Prove $\dfrac{22}{7}\gt \pi$.

There is a very classic and elegant proof for this inequality involving $\pi$ and its fraction representative $\dfrac{22}{7}$.

It's using the graphical and integration method to prove $\dfrac{22}{7}\gt \pi$.

Proof_that_22/7_> pi

It first recognizes the graph of $y=\dfrac{\left(x^4\left(1-x\right)^4\right)}{1+x^2}$ lies on the first quadrant on the interval $[0,\,1]$, as shown in the graph below:

Therefore, the definite integral [MATH]\int_{0}^{1} \dfrac{\left(x^4\left(1-x\right)^4\right)}{1+x^2}\,dx\gt 0[/MATH].

Now, our effort remains on evaluating the definite integral above:

[MATH]\int_{0}^{1} \dfrac{\left(x^4\left(1-x\right)^4\right)}{1+x^2}\,dx[/MATH]

[MATH]=\int_{0}^{1} \dfrac{x^8-4 x^7+6 x^6-4 x^5+x^4}{1+x^2}\,dx[/MATH]

[MATH]=\int_{0}^{1} \left(x^6-4 x^5+5 x^4-4 x^2+4-\dfrac{4}{1+x^2}\right)\,dx[/MATH]

[MATH]=\left[\dfrac{x^7}{7}-\dfrac{2x^6}{3}+x^5-\dfrac{4x^3}{3}+4x-4\arctan (x)\right]_0^1[/MATH]

[MATH]=\left[\dfrac{1}{7}-\dfrac{2}{3}+1-\dfrac{4}{3}+4-4\arctan (1)\right]-[\arctan 0][/MATH]

[MATH]=\left[\dfrac{22}{7}-4\dfrac{\pi}{4}\right]-[0][/MATH]

$=\dfrac{22}{7}-\pi$

Therefore, we have $\dfrac{22}{7}-\pi\gt 0$, which implies $\dfrac{22}{7}\gt \pi$ and the proof is then elegantly done.
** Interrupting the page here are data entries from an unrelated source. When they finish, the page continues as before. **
-- ==== Sys2Proof/Laws/Tab.lean ====
section
/-!
SUPPORT. Laws of the tables: what a read gives after a write, and that every operation keeps the canonical form.
-/

namespace Sys2Proof.Machine

section
variable {α : Type} [Inhabited α]

@[simp] theorem Tab.get_nil (k : Nat) : Tab.get ([] : Tab α) k = default := rfl

omit [Inhabited α] in
theorem Tab.above_trans {j k : Nat} {t : Tab α} (h : j < k) (ht : Tab.above k t = true) : Tab.above j t = true := by
  cases t with
  | nil => rfl
  | cons q t => simp [Tab.above] at *; omega

/-- A number below every entry holds the reset content. -/
theorem Tab.get_of_above {k i : Nat} (hi : i ≤ k) {t : Tab α} (ht : Tab.above k t = true) : Tab.get t i = default := by
  cases t with
  | nil => rfl
  | cons q t =>
    simp [Tab.above] at ht
    simp only [Tab.get]
    split
    · omega
    · simp; omega

@[simp] theorem Tab.get_put_self (t : Tab α) (k : Nat) (v : α) : Tab.get (Tab.put t k v) k = v := by
  induction t with
  | nil => simp [Tab.put, Tab.get]
  | cons q t ih =>
    simp only [Tab.put]
    split
    · simp only [Tab.get]; split
      · omega
      · split
        · omega
        · exact ih
    · split <;> simp [Tab.get]

theorem Tab.get_put_ne {k i : Nat} (h : i ≠ k) (t : Tab α) (v : α) : Tab.get (Tab.put t k v) i = Tab.get t i := by
  have hk : ¬ k = i := fun e => h e.symm
  induction t with
  | nil => simp [Tab.put, Tab.get, hk]
  | cons q t ih =>
    simp only [Tab.put]
    split
    · simp only [Tab.get, ih]
    · split
      · next e => simp [Tab.get, hk, e]
      · simp only [Tab.get, hk, if_false]
        split
        · split
          · omega
          · split
            · rfl
            · omega
        · rfl

omit [Inhabited α] in
theorem Tab.above_put {j k : Nat} (h : j < k) {t : Tab α} (v : α) (ht : Tab.above j t = true) :
    Tab.above j (Tab.put t k v) = true := by
  cases t with
  | nil => simp [Tab.put, Tab.above, h]
  | cons q t =>
    simp only [Tab.put]
    split
    · exact ht
    · split <;> simp [Tab.above, h]

end

section
variable {α : Type} [Inhabited α] [DecidableEq α]

theorem Tab.wf_cons {j : Nat} {a : α} {t : Tab α} :
    Tab.wf ((j, a) :: t) = true ↔ a ≠ default ∧ Tab.above j t = true ∧ Tab.wf t = true := by
  simp [Tab.wf, and_assoc]

theorem Tab.above_erase {j : Nat} (k : Nat) {t : Tab α} (hw : Tab.wf t = true) (ht : Tab.above j t = true) :
    Tab.above j (Tab.erase t k) = true := by
  cases t with
  | nil => rfl
  | cons q t =>
    obtain ⟨i, a⟩ := q
    have hw := Tab.wf_cons.1 hw
    have hj : j < i := by simpa [Tab.above] using ht
    simp only [Tab.erase]
    split
    · exact ht
    · split
      · exact Tab.above_trans hj hw.2.1
      · exact ht

theorem Tab.wf_put {t : Tab α} (k : Nat) {v : α} (hv : v ≠ default) (hw : Tab.wf t = true) :
    Tab.wf (Tab.put t k v) = true := by
  induction t with
  | nil => simp [Tab.put, Tab.wf, Tab.above, hv]
  | cons q t ih =>
    obtain ⟨i, a⟩ := q
    have h := Tab.wf_cons.1 hw
    simp only [Tab.put]
    split
    · next hi => exact Tab.wf_cons.2 ⟨h.1, Tab.above_put hi v h.2.1, ih h.2.2⟩
    · split
      · next e => subst e; exact Tab.wf_cons.2 ⟨hv, h.2.1, h.2.2⟩
      · next h1 h2 => exact Tab.wf_cons.2 ⟨hv, by simp [Tab.above]; omega, hw⟩

theorem Tab.wf_erase {t : Tab α} (k : Nat) (hw : Tab.wf t = true) : Tab.wf (Tab.erase t k) = true := by
  induction t with
  | nil => rfl
  | cons q t ih =>
    obtain ⟨i, a⟩ := q
    have h := Tab.wf_cons.1 hw
    simp only [Tab.erase]
    split
    · exact Tab.wf_cons.2 ⟨h.1, Tab.above_erase k h.2.2 h.2.1, ih h.2.2⟩
    · split
      · exact h.2.2
      · exact hw

/-- A write keeps the canonical form. -/
theorem Tab.wf_set {t : Tab α} (k : Nat) (v : α) (hw : Tab.wf t = true) : Tab.wf (Tab.set t k v) = true := by
  unfold Tab.set
  split
  · exact Tab.wf_erase k hw
  · next hv => exact Tab.wf_put k hv hw

theorem Tab.wf_modify {t : Tab α} (k : Nat) (f : α → α) (hw : Tab.wf t = true) : Tab.wf (Tab.modify t k f) = true :=
  Tab.wf_set k _ hw

theorem Tab.wf_modifyAll (ks : List Nat) (f : Nat → α → α) {t : Tab α} (hw : Tab.wf t = true) :
    Tab.wf (Tab.modifyAll t ks f) = true := by
  unfold Tab.modifyAll
  induction ks generalizing t with
  | nil => exact hw
  | cons k ks ih => exact ih (Tab.wf_modify k (f k) hw)

theorem Tab.above_filterMap {j : Nat} (f : Nat × α → Option (Nat × α)) (hf : ∀ q r, f q = some r → r.1 = q.1) {t : Tab α}
    (hw : Tab.wf t = true) (ht : Tab.above j t = true) : Tab.above j (t.filterMap f) = true := by
  induction t generalizing j with
  | nil => rfl
  | cons q t ih =>
    obtain ⟨i, a⟩ := q
    have h := Tab.wf_cons.1 hw
    have hj : j < i := by simpa [Tab.above] using ht
    simp only [List.filterMap_cons]
    split
    · exact Tab.above_trans hj (ih h.2.2 h.2.1)
    · next r hr => have := hf _ _ hr; simp [Tab.above, this, hj]

theorem Tab.wf_mapVals (f : Nat → α → α) {t : Tab α} (hw : Tab.wf t = true) : Tab.wf (Tab.mapVals t f) = true := by
  unfold Tab.mapVals
  induction t with
  | nil => rfl
  | cons q t ih =>
    obtain ⟨i, a⟩ := q
    have h := Tab.wf_cons.1 hw
    simp only [List.filterMap_cons]
    split
    · exact ih h.2.2
    · next r hr =>
      split at hr
      · cases hr
      · next hne =>
        cases hr
        refine Tab.wf_cons.2 ⟨hne, Tab.above_filterMap _ ?_ h.2.2 h.2.1, ih h.2.2⟩
        intro p r hp
        split at hp
        · cases hp
        · cases hp; rfl

theorem Tab.wf_filter (p : Nat × α → Bool) {t : Tab α} (hw : Tab.wf t = true) : Tab.wf (t.filter p) = true := by
  induction t with
  | nil => rfl
  | cons q t ih =>
    obtain ⟨i, a⟩ := q
    have h := Tab.wf_cons.1 hw
    simp only [List.filter_cons]
    split
    · refine Tab.wf_cons.2 ⟨h.1, ?_, ih h.2.2⟩
      have hf : Tab.above i (t.filterMap (Option.guard p)) = true :=
        Tab.above_filterMap _ (by intro q r hr; rw [(Option.guard_eq_some_iff.1 hr).1]) h.2.2 h.2.1
      rwa [List.filterMap_eq_filter] at hf
    · exact ih h.2.2

theorem Tab.get_erase_self {t : Tab α} (k : Nat) (hw : Tab.wf t = true) : Tab.get (Tab.erase t k) k = default := by
  induction t with
  | nil => rfl
  | cons q t ih =>
    obtain ⟨i, a⟩ := q
    have h := Tab.wf_cons.1 hw
    simp only [Tab.erase]
    split
    · simp only [Tab.get]; split
      · omega
      · split
        · rfl
        · exact ih h.2.2
    · split
      · next e => exact Tab.get_of_above (by omega) h.2.1
      · simp only [Tab.get]; split
        · omega
        · split
          · rfl
          · omega

theorem Tab.get_erase_ne {k i : Nat} (hi : i ≠ k) {t : Tab α} (hw : Tab.wf t = true) :
    Tab.get (Tab.erase t k) i = Tab.get t i := by
  induction t with
  | nil => rfl
  | cons q t ih =>
    obtain ⟨j, a⟩ := q
    have h := Tab.wf_cons.1 hw
    simp only [Tab.erase]
    split
    · simp only [Tab.get, ih h.2.2]
    · split
      · next e =>
        simp only [Tab.get]
        split
        · omega
        · split
          · exact Tab.get_of_above (by omega) h.2.1
          · rfl
      · rfl

/-- A read of what was written gives it. -/
theorem Tab.get_set_self {t : Tab α} (k : Nat) (v : α) (hw : Tab.wf t = true) : Tab.get (Tab.set t k v) k = v := by
  unfold Tab.set
  split
  · next h => rw [h]; exact Tab.get_erase_self k hw
  · exact Tab.get_put_self t k v

/-- A write leaves every other number alone. -/
theorem Tab.get_set_ne {k i : Nat} (hi : i ≠ k) {t : Tab α} (v : α) (hw : Tab.wf t = true) :
    Tab.get (Tab.set t k v) i = Tab.get t i := by
  unfold Tab.set
  split
  · exact Tab.get_erase_ne hi hw
  · exact Tab.get_put_ne hi t v

theorem Tab.get_set {t : Tab α} (k i : Nat) (v : α) (hw : Tab.wf t = true) :
    Tab.get (Tab.set t k v) i = if i = k then v else Tab.get t i := by
  split
  · next h => rw [h]; exact Tab.get_set_self k v hw
  · next h => exact Tab.get_set_ne h v hw

/-- A content other than the reset one reads back from any table, canonical or not. -/
theorem Tab.get_set_of_ne_default (t : Tab α) (k : Nat) {v : α} (hv : v ≠ default) : Tab.get (Tab.set t k v) k = v := by
  simp [Tab.set, hv]

/-- Tables in canonical form that read alike are equal. -/
theorem Tab.ext {t u : Tab α} (ht : Tab.wf t = true) (hu : Tab.wf u = true) (h : ∀ k, Tab.get t k = Tab.get u k) : t = u := by
  induction t generalizing u with
  | nil =>
    cases u with
    | nil => rfl
    | cons q u =>
      obtain ⟨j, b⟩ := q
      have hb := (Tab.wf_cons.1 hu).1
      have := h j
      simp [Tab.get] at this
      exact absurd this.symm hb
  | cons p t ih =>
    obtain ⟨i, a⟩ := p
    have h1 := Tab.wf_cons.1 ht
    cases u with
    | nil =>
      have := h i
      simp [Tab.get] at this
      exact absurd this h1.1
    | cons q u =>
      obtain ⟨j, b⟩ := q
      have h2 := Tab.wf_cons.1 hu
      have hi := h i
      have hj := h j
      simp only [Tab.get, if_true] at hi hj
      have e : i = j := by
        rcases Nat.lt_trichotomy i j with hl | he | hl
        · have hne : ¬ j = i := by omega
          simp only [hne, if_false, hl, if_true] at hi
          exact absurd hi h1.1
        · exact he
        · have hne : ¬ i = j := by omega
          simp only [hne, if_false, hl, if_true] at hj
          exact absurd hj.symm h2.1
      subst e
      simp only [if_true] at hi
      subst hi
      congr 1
      refine ih h1.2.2 h2.2.2 fun k => ?_
      have hk := h k
      simp only [Tab.get] at hk
      by_cases hki : k ≤ i
      · rw [Tab.get_of_above hki h1.2.1, Tab.get_of_above hki h2.2.1]
      · have n1 : ¬ i = k := by omega
        have n2 : ¬ k < i := by omega
        simpa [n1, n2] using hk

end

/-! Byte memories. -/

theorem Mem.wf_write (m : Mem) (a : Nat) (bs : Bytes) (hw : Tab.wf m = true) : Tab.wf (Mem.write m a bs) = true := by
  induction bs generalizing m a with
  | nil => exact hw
  | cons b bs ih => exact ih _ _ (Tab.wf_set a b hw)

theorem Mem.wf_writeLe (m : Mem) (a n v : Nat) (hw : Tab.wf m = true) : Tab.wf (Mem.writeLe m a n v) = true := by
  induction n generalizing m a v with
  | zero => exact hw
  | succ n ih => exact ih _ _ _ (Tab.wf_set a _ hw)

theorem Mem.wf_clear (m : Mem) (a n : Nat) (hw : Tab.wf m = true) : Tab.wf (Mem.clear m a n) = true := Tab.wf_filter _ hw

/-- A store leaves every byte outside it alone. -/
theorem Mem.get_write_out (m : Mem) (a : Nat) (bs : Bytes) {k : Nat} (hk : k < a ∨ a + bs.length ≤ k) (hw : Tab.wf m = true) :
    Tab.get (Mem.write m a bs) k = Tab.get m k := by
  induction bs generalizing m a with
  | nil => rfl
  | cons b bs ih =>
    have hl : (b :: bs).length = bs.length + 1 := rfl
    rw [Mem.write, ih _ _ (by omega) (Tab.wf_set a b hw)]
    exact Tab.get_set_ne (by omega) b hw

/-- A byte that was stored reads back. -/
theorem Mem.get_write_in (m : Mem) (a : Nat) (bs : Bytes) (i : Nat) (hi : i < bs.length) (hw : Tab.wf m = true) :
    Tab.get (Mem.write m a bs) (a + i) = bs[i] := by
  induction bs generalizing m a i with
  | nil => exact absurd hi (by simp)
  | cons b bs ih =>
    cases i with
    | zero =>
      rw [Mem.write, Mem.get_write_out _ _ _ (by omega) (Tab.wf_set a b hw)]
      simpa using Tab.get_set_self a b hw
    | succ i =>
      have := ih (Tab.set m a b) (a + 1) i (by simpa using hi) (Tab.wf_set a b hw)
      rw [Mem.write, show a + (i + 1) = a + 1 + i by omega, this]
      rfl

/-- What was stored reads back. -/
theorem Mem.read_write_self (m : Mem) (a : Nat) (bs : Bytes) (hw : Tab.wf m = true) :
    Mem.read (Mem.write m a bs) a bs.length = bs := by
  induction bs generalizing m a with
  | nil => rfl
  | cons b bs ih =>
    have h0 := Mem.get_write_in m a (b :: bs) 0 (by simp) hw
    have h1 := ih (Tab.set m a b) (a + 1) (Tab.wf_set a b hw)
    simp only [List.length_cons, Mem.read]
    rw [show Tab.get (Mem.write m a (b :: bs)) a = b by simpa using h0]
    exact congrArg _ h1

theorem Mem.get_writeLe_out (m : Mem) (a n v : Nat) {k : Nat} (hk : k < a ∨ a + n ≤ k) (hw : Tab.wf m = true) :
    Tab.get (Mem.writeLe m a n v) k = Tab.get m k := by
  induction n generalizing m a v with
  | zero => rfl
  | succ n ih =>
    rw [Mem.writeLe, ih _ _ _ (by omega) (Tab.wf_set a _ hw)]
    exact Tab.get_set_ne (by omega) _ hw

/-- A little-endian store reads back modulo its width. -/
theorem Mem.readLe_writeLe_self (m : Mem) (a n v : Nat) (hw : Tab.wf m = true) :
    Mem.readLe (Mem.writeLe m a n v) a n = v % 2 ^ (8 * n) := by
  induction n generalizing m a v with
  | zero => simp [Mem.readLe, Nat.mod_one]
  | succ n ih =>
    have h0 : Tab.get (Mem.writeLe (Tab.set m a (BitVec.ofNat 8 v)) (a + 1) n (v / 256)) a = BitVec.ofNat 8 v := by
      rw [Mem.get_writeLe_out _ _ _ _ (by omega) (Tab.wf_set a _ hw)]
      exact Tab.get_set_self a _ hw
    simp only [Mem.readLe, Mem.writeLe, h0, ih (Tab.set m a (BitVec.ofNat 8 v)) (a + 1) (v / 256) (Tab.wf_set a _ hw)]
    have hp : 2 ^ (8 * (n + 1)) = 256 * 2 ^ (8 * n) := by rw [show 8 * (n + 1) = 8 * n + 8 by omega, Nat.pow_add]; omega
    rw [hp, Nat.mod_mul, BitVec.toNat_ofNat]

end Sys2Proof.Machine
end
Note that this classic proof and the beauty of it lies in finding the right integrand that must satisfy all the conditions (the area bounded by the function and $x=0$ and $x=1$ must be positive, and also, the result must yield a $\dfrac{22}{7}-\pi$).

There certainly have been many trials and errors before figuring out that beauty rational function that works like charm in proving this problem.

I want to say that is the spirit of each of us should acquire, we should toy with the idea by experimenting with the help of the top-notch technology in order to generate the rational function that works!

My hat is off to the person who created this very proof!